I'm sorry to confuse. I'm starting with the shipping Mac OS X 10.5.1
"Leopard", which contains its own build of Open MPI (v1.2.3 according
to "orterun -version"). So I assumed that the v1.2.3 branch from
svn.open-mpi.org was the same code Apple used to build the Open MPI
that ships in Leopard.

My motivation was to build a new pls module based on pls_rsh module's
source code, substituting the rsh with my own name like you said, but
I encountered a bus error. So to be sure I didn't screw up somewhere
in my custom module I rebuilt the unmodified pls_rsh module and
discovered the same problem.

Then, after downloading the Open MPI from opensource.apple.com
(suspecting it was different), I tried recompiling the pls_rsh module
from that source code, dropped in just the resulting mca_pls_rsh.la
and mca_pls_rsh.so into the existing /usr/lib/openmpi of Leopard,
overwriting Leopard's versions, and the bus error happened the same
as before.

That's where I was with my first post to this list.

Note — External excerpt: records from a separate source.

-- ==== Sys2Proof/Machine/ObjTable.lean ====
section
/-! DEFINITION. The rows of the spec's object tables (00 to 16): index and subindex range, type, access class, the
states of the Writable in column, the Default column and the range of the Name column. -/

namespace Sys2Proof.Machine

/-- Object types (15 Types). `octets n upTo`: n bytes, or an object whose Name says up to n bytes (R359). -/
inductive ObjTy where
  | bool | u8 | u16 | u32 | u64 | s16 | s32 | q | temp | mvolt | mamp | mwatt | time
  | octets (n : Nat) (upTo : Bool)
  deriving DecidableEq, Repr

/-- Access classes (15 R360). -/
inductive ObjAcc where
  | const | ro | rw | wo | rws
  deriving DecidableEq, Repr

/-- One row of an object table. `states` has bit n set when the state of code n is named in the Writable in column;
`dflt` is the raw default, 0 where the column gives none or refers elsewhere. -/
structure ObjRow where
  lo : Nat
  hi : Nat
  subLo : Nat
  subHi : Nat
  ty : ObjTy
  acc : ObjAcc
  states : Nat
  dflt : Nat
  min : Option Int
  max : Option Int
  deriving DecidableEq, Repr

/-- Rows from index 0x1000 on. -/
def objRows0 : List ObjRow := [
  ⟨0x1000, 0x1000, 0x00, 0x00, .u8, .const, 0x000, 9, none, none⟩,
  ⟨0x1000, 0x1000, 0x01, 0x01, .u32, .const, 0x000, 20055, none, none⟩,
  ⟨0x1000, 0x1000, 0x02, 0x02, .u32, .const, 0x000, 0, none, none⟩,
  ⟨0x1000, 0x1000, 0x03, 0x03, .u32, .const, 0x000, 262656, none, none⟩,
  ⟨0x1000, 0x1000, 0x04, 0x04, .u64, .const, 0x000, 0, none, none⟩,
  ⟨0x1000, 0x1000, 0x05, 0x05, .u32, .const, 0x000, 0, none, none⟩,
  ⟨0x1000, 0x1000, 0x06, 0x06, .u32, .const, 0x000, 0, none, none⟩,
  ⟨0x1000, 0x1000, 0x07, 0x07, (.octets 32 false), .const, 0x000, 0, none, none⟩,
  ⟨0x1000, 0x1000, 0x08, 0x08, .u16, .const, 0x000, 1026, none, none⟩,
  ⟨0x1000, 0x1000, 0x09, 0x09, .u32, .const, 0x000, 0, none, none⟩,
  ⟨0x1100, 0x1100, 0x00, 0x00, .u8, .const, 0x000, 9, none, none⟩,
  ⟨0x1100, 0x1100, 0x01, 0x01, .u8, .const, 0x000, 0, none, none⟩,
  ⟨0x1100, 0x1100, 0x02, 0x02, .u8, .const, 0x000, 0, none, none⟩,
  ⟨0x1100, 0x1100, 0x03, 0x03, .u8, .const, 0x000, 0, none, none⟩,
  ⟨0x1100, 0x1100, 0x04, 0x04, .u16, .const, 0x000, 0, none, none⟩,
  ⟨0x1100, 0x1100, 0x05, 0x05, .bool, .const, 0x000, 0, none, none⟩,
  ⟨0x1100, 0x1100, 0x06, 0x06, .bool, .const, 0x000, 0, none, none⟩,
  ⟨0x1100, 0x1100, 0x07, 0x07, .bool, .const, 0x000, 0, none, none⟩,
  ⟨0x1100, 0x1100, 0x08, 0x08, .bool, .const, 0x000, 0, none, none⟩,
  ⟨0x1100, 0x1100, 0x09, 0x09, .u32, .ro, 0x000, 0, none, none⟩,
  ⟨0x1200, 0x1200, 0x00, 0x00, .u8, .const, 0x000, 8, none, none⟩,
  ⟨0x1200, 0x1200, 0x01, 0x01, .u32, .const, 0x000, 24000000, none, none⟩,
  ⟨0x1200, 0x1200, 0x02, 0x02, .u8, .ro, 0x000, 0, none, none⟩,
  ⟨0x1200, 0x1200, 0x03, 0x03, .u32, .ro, 0x000, 0, none, none⟩,
  ⟨0x1200, 0x1200, 0x04, 0x04, .time, .ro, 0x000, 0, none, none⟩,
  ⟨0x1200, 0x1200, 0x05, 0x05, .bool, .rw, 0x404, 0, none, none⟩,
  ⟨0x1200, 0x1200, 0x06, 0x06, .temp, .rws, 0x410, 320, none, none⟩,
  ⟨0x1200, 0x1200, 0x07, 0x07, .u32, .ro, 0x000, 0, none, none⟩,
  ⟨0x1200, 0x1200, 0x08, 0x08, .s16, .ro, 0x000, 0, none, none⟩,
  ⟨0x1201, 0x1201, 0x00, 0x00, .u8, .const, 0x000, 8, none, none⟩,
  ⟨0x1201, 0x1201, 0x01, 0x08, .u8, .rw, 0x004, 2, (some 0), (some 4)⟩,
  ⟨0x1202, 0x1202, 0x00, 0x00, .u8, .const, 0x000, 8, none, none⟩,
  ⟨0x1202, 0x1202, 0x01, 0x08, .u32, .ro, 0x000, 0, none, none⟩,
  ⟨0x1300, 0x1300, 0x00, 0x00, .u8, .const, 0x000, 6, none, none⟩,
  ⟨0x1300, 0x1300, 0x01, 0x01, .time, .ro, 0x000, 0, none, none⟩,
  ⟨0x1300, 0x1300, 0x02, 0x02, .u8, .ro, 0x000, 0, none, none⟩,
  ⟨0x1300, 0x1300, 0x03, 0x03, .time, .wo, 0x7FC, 0, none, none⟩,
  ⟨0x1300, 0x1300, 0x04, 0x04, .u8, .wo, 0x7FC, 0, none, none⟩,
  ⟨0x1300, 0x1300, 0x05, 0x05, .time, .rws, 0x410, 10000000000, (some 1000000000), (some 3600000000000)⟩,
  ⟨0x1300, 0x1300, 0x06, 0x06, .u32, .ro, 0x000, 0, none, none⟩]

My last post regards the discovery that rearranging the elements of
orte_pls_rsh_component_t, without changing anything else about the
pls_rsh code, affects the bus error outcome. Then I padded out
orte_pls_rsh_component_t and my "orte_pls_dean_component_t" by hand
so that it would be "data alignment agnostic", if you will.
Consequently the bus error no longer occurs and both pls modules now
run as they should.

My hypothesis: Apple's procedure to build Open MPI into Leopard had a
side effect requiring shared object code structures to follow a data
alignment different than if I simply recompile Open MPI straight from
its source.

I'm not saying anyone is to blame, but I'm recognizing that those
builds have different timelines. I predict that if I overwrite all
of Leopard's Open MPI object code, then it would all run too.

For my needs, I have a sufficient workaround: realign my data
structures to be "agnostic". I'm sharing this little discovery just
in case it might help somebody else out there; for all I know it
could happen on non-Macs too.

Thanks,
   Dean